/-- A new operation of a thread (R174). -/
def Thread.newOp (t : Thread) (id slot tid : Nat) (org : Origin) (w : BitVec 32) (remote : Option RCmd) : MOp :=
  let names := wordNames w
  let d := t.tile names.1
  let srcs := names.2.map t.tile
  let fn := bits w.toNat 9 4
  let opt : BitVec 9 := w.setWidth 9
  { id := id, slot := slot, tid := tid, org := org, fn := fn, opt := opt, word := w, dst := d, srcs := srcs
    remote := remote, steps := tileSteps fn opt d srcs, done := 0, lastAt := 0, started := false
    topx := (remote.map (·.topx)).getD t.topx, rm := effRM (if fn = 5 then opt.toNat / 4 % 8 else 0) t.rm
    msca := t.msca, mscb := t.mscb
    scales := ([], []), scaleLeft := 0, scaleAt := 0, flags := 0, failed := false, base := 0, accs := [] }

/-! Busy tiles (R179). -/

/-- Tiles an operation reads: its sources, and D where it accumulates. -/
def MOp.reads (m : MOp) : List Nat := m.srcs.map (·.phys) ++ (if m.acc then [m.dst.phys] else [])
/-- Does a load-path operation or payload write its tile? -/
def LOp.writes (o : LOp) : Bool := o.kind == .tld || o.kind == .trest || o.kind == .payloadIn

/-- What R179 compares of an operation: its class (0 matrix, 1 `tsel`, 2 other), slot, reads and writes. -/
structure TileUse where
  cls : Nat
  slot : Nat
  reads : List Nat
  writes : List Nat
  deriving DecidableEq, Repr

/-- The use of a matrix or select operation. -/
def MOp.use (m : MOp) : TileUse := ⟨if m.fn == 6 then 1 else 0, m.slot, m.reads, [m.dst.phys]⟩
/-- The use of a load-path operation or payload. -/
def LOp.use (o : LOp) : TileUse :=
  ⟨2, o.who.slot, if o.writes then [] else [o.tile.phys], if o.writes then [o.tile.phys] else []⟩
/-- The pending operations of a core that have entered their queues. -/
def Core.tileUses (k : Core) : List TileUse := k.mops.map (·.use) ++ k.selops.map (·.use) ++ k.lops.map (·.use)
/-- Remote operations that have arrived and wait in the network interface: pending, and the matrix operations among them not
bound to finish before one that enters its queue now (R179, R190). -/
def Core.waitUses (k : Core) : List TileUse := k.rcmdWait.map fun m => { m.use with cls := if m.fn == 6 then 1 else 2 }
/-- Does new operation `p` conflict with pending operation `o` (R179)? -/
def tileConflict (roten : Bool) (o p : TileUse) : Bool :=
  !(o.cls == 0 && p.cls == 0 && (!roten || o.slot == p.slot)) && !(o.cls == 1 && p.cls == 1) &&
  (o.writes.any (fun t => p.reads.contains t || p.writes.contains t) || o.reads.any p.writes.contains)
/-- ISSUEPOL.ROTEN (R96). -/
def Core.roten (k : Core) : Bool := k.issuepol.getLsbD 1
/-- Does a new operation conflict with a pending one that has entered its queue? -/
def Core.tileTaken (k : Core) (p : TileUse) : Bool := k.tileUses.any fun o => tileConflict k.roten o p
/-- Does a new operation conflict with any pending one? -/
def Core.tileBusy (k : Core) (p : TileUse) : Bool := k.tileTaken p || k.waitUses.any fun o => tileConflict k.roten o p

/-! The matrix queue and the column select unit (R176–R178, R188). -/

/-- Has an operation a step to take? One that a scale read ended has none (R178). -/
def MOp.unstepped (m : MOp) : Bool := m.done < m.steps && !m.failed
/-- The operation after those that wait only for their scale reads: it may step, unless one of them uses its tiles
(R176, R179; DEDUCED, log 64). -/
def Core.nextOf (k : Core) : Option MOp :=
  let before := (k.mops.takeWhile fun m => !m.unstepped).filter fun m => !m.failed
  (k.mops.find? (·.unstepped)).filter fun m =>
    !before.any fun o => tileConflict false { o.use with cls := 2 } { m.use with cls := 2 }
/-- The operations whose turn it is: the next one, which the one before it has left behind with its last step (R176), or
with ROTEN the oldest unfinished one of each slot (R177). -/
def Core.heads (k : Core) : List MOp :=
  if k.roten then ((List.range 16).filterMap fun sl => k.mops.find? fun m => m.slot == sl && !m.failed).filter (·.unstepped)
  else k.nextOf.toList
/-- Is there a step to take? -/
def Core.matrixWork (k : Core) : Bool := k.mops.any (·.unstepped)
/-- Replaces an operation. -/
def Core.modOp (k : Core) (id : Nat) (f : MOp → MOp) : Core :=
  { k with mops := k.mops.map fun m => if m.id == id then f m else m }

/-- Queues the scale reads of an operation that starts (R178). -/
def State.queueScales (s : State) (c : Nat) (m : MOp) : State :=
  let who : SlotRef := ⟨c, m.slot, m.tid⟩
  let rd (second : Bool) (w : Word) (n : Nat) : List LocalAcc :=
    let gs := (n + 63) / 64
    (List.range gs).map fun i =>
      ⟨who, m.org, wbits w 0 20 + 64 * i, false,
        .scale m.id second (i + 1 = gs) (Nat.min 64 (n - 64 * i)) (tagOf w)⟩
  s.queueRun c (rd false m.msca (4 * tcRows (m.src 0).cfg) ++ rd true m.mscb (4 * tcRows (m.src 1).cfg))

/-- What an operation samples as it starts (R178). One of the thread's own has what the thread held at issue, which R178 keeps
equal to that, whatever the bundle's other word writes (R60); a remote one takes the granting thread's RM, MSCA and MSCB as
they stand, and keeps the TOPX it carried (R61). -/
def MOp.sample (m : MOp) (t : Thread) : MOp :=
  if m.remote.isNone then m
  else { m with rm := effRM (if m.fn == 5 then m.opt.toNat / 4 % 8 else 0) t.rm, msca := t.msca, mscb := t.mscb }
/-- An operation starts: it samples its values and queues its scale reads (R178). -/
def State.startOp (s : State) (c : Nat) (m : MOp) : State :=
  let m := ((s.who ⟨c, m.slot, m.tid⟩).map m.sample).getD m
  let m := { m with started := true, scaleLeft := if m.scl then 2 else 0 }
  let s := s.modCore c (·.modOp m.id fun _ => m)
  if m.scl then s.queueScales c m else s
/-- Starts the operations whose turn it is, in the cycle after the last step at the earliest (R176, R177). -/
def State.startHeads (s : State) (c : Nat) : State :=
  if s.cycle < (s.coreAt c).matAt then s
  else (s.coreAt c).heads.foldl (fun s m => if m.started then s else s.startOp c m) s

/-- Starts what may start, and has the unit step while there is work (R176, R177). -/
def State.kickMatrix (s : State) (c : Nat) : State :=
  let s := s.startHeads c
  if (s.coreAt c).matrixWork && !s.agenda.any fun e => e.2.ins == .matrixStep && e.2.subj.core == c then
    s.at (Nat.max s.cycle (s.coreAt c).matAt) ⟨.matrixStep, { core := c }⟩
  else s

/-- Starts the next `tsel`, in the cycle after the one before it has finished (R188). -/
def State.kickSelect (s : State) (c : Nat) : State :=
  match (s.coreAt c).selops with
  | [] => s
  | m :: r =>
    if m.started then s
    else
      (s.modCore c fun k => { k with selops := { m with started := true } :: r }).at
        (Nat.max s.cycle (s.coreAt c).selAt + m.steps - 1) ⟨.tselFinish, { core := c, n := m.id }⟩

/-- Is there room for an operation in its queue (R176, R188)? -/
def Core.opRoom (k : Core) (m : MOp) : Bool := if m.fn == 6 then k.selops.length < 4 else k.mops.length < 8
/-- An operation enters its queue. -/
def State.enterOp (s : State) (c : Nat) (m : MOp) : State :=
  if m.fn == 6 then (s.modCore c fun k => { k with selops := k.selops ++ [m] }).kickSelect c
  else (s.modCore c fun k => { k with mops := k.mops ++ [m] }).kickMatrix c
/-- Takes the next operation number. -/
def State.opId (s : State) (c : Nat) : State × Nat :=
  (s.modCore c fun k => { k with nextOp := k.nextOp + 1 }, (s.coreAt c).nextOp)
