/-- The eyelet leaves its connection: UNBOUND, laced (R195). -/
def Eyelet.unbind (y : Eyelet) : Eyelet :=
  { y with
    life := .unbound, members := [], ring := [], head := 0, reason := 0, psu := false, pstate := 0, pdetail := 0
    sent := false, deleg := none, slots := 0, target := none }
/-- The number by which the link tables name the channel of an eyelet. -/
def linkOwner (c e : Nat) : Nat := c * 16 + e
/-- Releases a channel's link reservations (R227). -/
def State.freeLinks (s : State) (c e : Nat) : State :=
  { s with linkSlots := s.linkSlots.filter fun x => x.2 != linkOwner c e }
/-- The peers of an eyelet, with those of ended connections that are in transit (R221). -/
def State.peersOf (s : State) (c e : Nat) : List Member :=
  (s.eyAt c e).members ++ ((s.coreAt c).leaving.filter (·.1 == e)).map (·.2)
/-- The peer's own view of a connection in transit: its CONNID and the old holder's location, by the eyelet's CONNID. -/
def State.transitPeer (s : State) (l : EyLoc) (connid : Nat) : Nat × EyLoc :=
  let ms := if l.port then (vget PEnd.reset (s.portAt ((corePort l.core).getD 0)).ends l.ey).peer.toList else s.peersOf l.core l.ey
  ((ms.find? fun m => m.transit && m.connid == connid).map fun m => (m.own, m.loc)).getD (0, ⟨0, 0, 0, false⟩)

/-- A delegation record that will not be received: the interface closes the delegated channel on the holder's behalf
(R221). -/
def State.orphan (s : State) (c : Nat) (m : ChMsg) : State :=
  if m.kind == .record then
    let pl := wordLoc (wd (imgN m.payload 8 8))
    let at_ := s.transitPeer pl.1 (imgN m.payload 16 2)
    s.send c (s.locNode pl.1) (.closeNoticeArrival pl.1 ⟨at_.2, at_.1, imgN m.payload 16 2, 2, imgN m.payload 18 1, false, 0, m.tid⟩)
  else s
/-- The peers in transit stay, with the traffic held for them, until they are located anew (R221). -/
def State.keepTransit (s : State) (c e : Nat) : State :=
  match (s.eyAt c e).members.filter (·.transit) with
  | [] => s
  | ms => s.modCore c fun k => { k with leaving := k.leaving ++ ms.map fun m => (e, m) }
/-- An eyelet becomes UNBOUND and laced. -/
def State.unbindEy (s : State) (c e : Nat) : State :=
  (((((s.eyAt c e).ring.foldl (fun s m => s.orphan c m) s).keepTransit c e).freeLinks c e)).modEy c e Eyelet.unbind
/-- Answers a connection request (R205). -/
def State.answerConn (s : State) (src : Nat) (r : ConnReq) (o : ConnOut) : State :=
  s.send src (s.locNode r.src) (.connectOutcome r o)
/-- Refuses a held request (R207). -/
def State.refuseHeld (s : State) (c e : Nat) : State :=
  match (s.eyAt c e).held with
  | none => s
  | some r => (s.modEy c e fun y => { y with held := none }).answerConn c r .refused
/-- The eyelet becomes UNBOUND, unlaced and unowned; a held request is refused, and STATE stays (R195, R207, R208). -/
def State.unlaceEy (s : State) (c e : Nat) : State :=
  ((s.refuseHeld c e).unbindEy c e).modEy c e fun y =>
    { Eyelet.reset with connid := y.connid, state := y.state, loading := y.loading, pend := y.pend }
/-- The thread held by this eyelet's closing or delegation goes on (R214, R219). -/
def State.releaseHold (s : State) (c e : Nat) : State :=
  s.modCore c fun k => { k with
    threads := k.threads.map fun x =>
      (x.1, match x.2.hold with
        | some (.closing y) => if y = e then { x.2 with hold := none } else x.2
        | some (.deleg y _) => if y = e then { x.2 with hold := none } else x.2
        | _ => x.2) }
/-- A protocol fault of a checked operation: FAULTED, and a notice with reason 6 (R209); the closure releases the
reservations (R227). -/
def State.faultEy (s : State) (c e : Nat) : State :=
  ((s.notify c e 6).freeLinks c e).modEy c e fun y => { y with life := .faulted, slots := 0 }

/-- Withdraws a connection request that is still held at its target (R216). -/
def State.withdraw (s : State) (c e : Nat) : State :=
  let me := s.ownLoc c e
  { s with cores := s.cores.map fun x =>
      (x.1, { x.2 with eyelets := x.2.eyelets.map fun y => if y.held.any (·.src == me) then { y with held := none } else y }) }
/-- A holder ends: its eyelets close (R216). -/
def State.closeEyelets (s : State) (c sl : Nat) : State :=
  (List.range 16).foldl (fun s e =>
    let y := s.eyAt c e
    if y.lace.isNone || y.owner != sl then s
    else
      let s := if y.life == .opened || y.life == .closing || y.life == .connecting then s.notify c e 2 else s
      let s := if y.life == .connecting then s.withdraw c e else s
      s.unlaceEy c e) s
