/-- The list's segment: entries are read through the destination's segment register (R271; DEDUCED, log 11). -/
def listRef (y : CY) (lst cnt : BitVec 4) (s : State) : Except TrapInfo Word :=
  let g := s.view.seg y.sgd.toNat
  let off : Int := (s.sval4 lst).toNat - (wbits g.base 0 20 : Nat)
  s.segCheck g off (4 * (s.sval4 cnt).toNat) true false 4
/-- The checks of `copyg` (R271). -/
def copygTrap (y : CY) (lst cnt : BitVec 4) (rowb : Nat) (s : State) : Option TrapInfo :=
  let n := (s.sval4 cnt).toNat * rowb
  let gs := s.view.seg y.sgs.toNat
  let d := s.check (cyRef y.sgd y.idxd s) n false true 64
  if rowb = 0 || n > 16777216 then some ⟨2, 2, 0, 0⟩
  else
    (match d with
      | .error t => some t
      | .ok a => if s.isLocal a then none else s.hostWriteTrap (.ok a) <|> some (trapAt 5 3 a)) <|>
    (if !gs.valid then some (trapAt 6 1 gs.base) else if !gs.r then some (trapAt 6 3 gs.base) else none) <|>
    s.copySpace (.ok gs.base) true <|>
    trapOf (listRef y lst cnt s)
/-- `copyg` (R271). -/
def execCopyg (h : CHead) (y : CY) (lst cnt : BitVec 4) (rowb : BitVec 16) (s : State) : Out :=
  let total (s : State) : Nat := (s.sval4 cnt).toNat * rowb.toNat
  let dst (s : State) : Word := addrOf (s.check (cyRef y.sgd y.idxd s) (total s) false true 64)
  let own (s : State) : List Nat := granulesOf (offOf (dst s)) (total s)
  runC h
    { acc := fun _ => scalarAcc [] [] [short y.idxd, short y.idxs, short lst, short cnt] [(short y.tok, none)]
      kind := anchoredOnly
      park2 := fun s => s.segBusy y.sgd.toNat <|> s.segBusy y.sgs.toNat
      trap3 := copygTrap y lst cnt rowb.toNat
      park4 := fun s => if total s = 0 then none else s.copyPark (own s)
      effect := fun s =>
        if total s = 0 then
          (s.modCur (·.mark (short y.tok) true)).after 2 (.trackedRegisterWrite ⟨s.me, short y.tok, 0, none⟩)
        else
          let gd := s.view.seg y.sgd.toNat
          let gs := s.view.seg y.sgs.toNat
          s.startCopy y
            { id := 0, who := s.me, org := s.ctx.org, tok := y.tok.toNat, dst := dst s
              src := gs.addr (cyRef y.sgs y.idxs s).off, len := total s, rowb := rowb.toNat
              list := (s.sval4 lst).toNat, gran := 0, buf := [], fail := none, owned := own s, put := 0
              waits := 0, pushWaits := 0, due := false, srcLimit := gs.limit, srcBase := gs.base
              srcOff := (cyRef y.sgs y.idxs s).off
              dstTagx := gd.tagx, dstNoundo := gd.noundo, srcTagx := gs.tagx, pdid := s.view.pdid } } s

end Sys2Proof.Machine
end

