/-! Placement (R311). -/

/-- Writes into an instruction store, with undo records (R339). -/
def State.istoreWrite (s : State) (c off : Nat) (bs : List Byte) : State :=
  let s := (granulesOf off bs.length).foldl (fun s g => s.undoCode c g) s
  { s with istore := mwrite s.istore (istoreKey c off) bs }
/-- Do two instruction-store ranges overlap? -/
def CodeEntry.overlaps (e : CodeEntry) (origin len : Nat) : Bool := e.origin < origin + len && origin < e.origin + e.len
/-- Places a segment's code in a core: an entry that a finished task left is given the new task without a reload; none
when no entry is free (R311). -/
def State.placeText (s : State) (c task seg : Nat) (code : Word) (origin : Nat) (bs : List Byte) : Option State :=
  let k := s.coreAt c
  if (k.codeEntry task seg).isSome then some s
  else if k.codeDir.any fun e => e.free && e.code == code && e.origin == origin && e.seg == seg then
    some (s.setCore c { k with codeDir := k.codeDir.map fun e =>
      if e.free && e.code == code && e.origin == origin && e.seg == seg then { e with task := task, free := false } else e })
  else
    let dir := k.codeDir.filter fun e => !(e.free && e.overlaps origin bs.length)
    let dir := if dir.length < 8 then dir else dir.eraseP (·.free)
    if dir.length ≥ 8 then none
    else
      let s := s.setCore c { k with codeDir := dir ++ [⟨task, seg, origin, bs.length, code, false⟩] }
      some (s.istoreWrite c origin bs)
/-- Code pieces of a core: segment, offset and bytes. -/
abbrev Piece := Nat × Nat × List Byte
/-- Places pieces in every listed core, or in none of them. -/
def State.placeAll (s : State) (task : Nat) (code : Word) : List (Nat × List Piece) → Option State
  | [] => some s
  | (c, ps) :: rest =>
    match ps.foldl (fun o (x : Piece) => o.bind fun s => s.placeText c task x.1 code x.2.1 x.2.2) (some s) with
    | some s => s.placeAll task code rest
    | none => none

/-- A segment of an object: number, flags, code, and its explicit coppice's logical cores (R56; DEDUCED, log 13). -/
structure SegObj where
  num : Nat
  explicit : Bool
  text : List Byte
  cores : List Nat
  deriving DecidableEq, Repr
/-- Reads the segments of the object at CODE. An entry whose FLAGS has another bit set, or whose length passes 65,536, is
refused as a read that fails is (R55, R56); FLAGS[0] and the list's offset both set name an explicit coppice, and any
other pair automatic choice (DEDUCED, log 13). -/
def State.readSegs (s : State) (pdid : Nat) (code : Word) (segoff : Nat) : Nat → Nat → State × Except Bool (List SegObj)
  | 0, _ => (s, .ok [])
  | n + 1, i =>
    match s.objRead pdid code (segoff + 16 * i) 16 with
    | (s, .error w) => (s, .error w)
    | (s, .ok e) =>
      let flags := hdr e 2 2
      match if flags > 1 || hdr e 8 4 > 65536 then (s, .error false) else s.objRead pdid code (hdr e 4 4) (hdr e 8 4) with
      | (s, .error w) => (s, .error w)
      | (s, .ok text) =>
        let lst : State × Except Bool (List Byte) :=
          if flags % 2 = 1 && hdr e 12 4 != 0 then s.objRead pdid code (hdr e 12 4) 32 else (s, .ok (List.replicate 32 0))
        match lst with
        | (s, .error w) => (s, .error w)
        | (s, .ok l) =>
          let cores := (List.range (Nat.min (hdr l 0 2) 15)).map fun j => hdr l (2 + 2 * j) 2
          match s.readSegs pdid code segoff n (i + 1) with
          | (s, .ok r) => (s, .ok (⟨hdr e 0 2, flags % 2 = 1 && hdr e 12 4 != 0, text, cores⟩ :: r))
          | (s, .error w) => (s, .error w)
/-- The logical cores of segment `g`'s coppice, of `n` segments (R311). -/
def coppice (set : List (Nat × Nat)) (n : Nat) (g : SegObj) : List Nat :=
  if g.explicit then g.cores
  else if set.length < n then [(set.getD (g.num % Nat.max 1 set.length) (0, 0)).1]
  else ((set.zipIdx.filter fun x => x.2 % n == g.num).map fun x => x.1.1).take 15
/-- Puts a segment among others in ascending order of number. -/
def insertSeg (g : SegObj) : List SegObj → List SegObj
  | [] => [g]
  | x :: r => if g.num < x.num then g :: x :: r else x :: insertSeg g r
/-- Segments in ascending order of number (R311). -/
def sortSegs (l : List SegObj) : List SegObj := l.foldl (fun r g => insertSeg g r) []
/-- Packs segments from IORG, each at a multiple of 64 (R311). -/
def packSegs : Nat → List SegObj → List Piece
  | _, [] => []
  | o, g :: r => (g.num, o, g.text) :: packSegs ((o + g.text.length + 63) / 64 * 64) r
/-- The coppice table's bytes (R296). -/
def coppiceTable (set : List (Nat × Nat)) (segs : List SegObj) (n : Nat) : List Byte :=
  (List.range n).flatMap fun i =>
    let l := ((segs.find? (·.num == i)).map (coppice set n)).getD []
    toLE 2 l.length ++ (List.range 15).flatMap fun j => toLE 2 (l.getD j 0)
· · · ·
## TASK INSTRUCTIONS
Using the data above, extract exactly the lines from the one that holds "let n := (s.sval4 cnt).toNat * rowb" to the one that holds "def execCopyg (h", both ends included, and no others.

## SOLUTION TO THE PROBLEM
  let n := (s.sval4 cnt).toNat * rowb
  let gs := s.view.seg y.sgs.toNat
  let d := s.check (cyRef y.sgd y.idxd s) n false true 64
  if rowb = 0 || n > 16777216 then some ⟨2, 2, 0, 0⟩
  else
    (match d with
      | .error t => some t
      | .ok a => if s.isLocal a then none else s.hostWriteTrap (.ok a) <|> some (trapAt 5 3 a)) <|>
    (if !gs.valid then some (trapAt 6 1 gs.base) else if !gs.r then some (trapAt 6 3 gs.base) else none) <|>
    s.copySpace (.ok gs.base) true <|>
    trapOf (listRef y lst cnt s)
/-- `copyg` (R271). -/
def execCopyg (h : CHead) (y : CY) (lst cnt : BitVec 4) (rowb : BitVec 16) (s : State) : Out :=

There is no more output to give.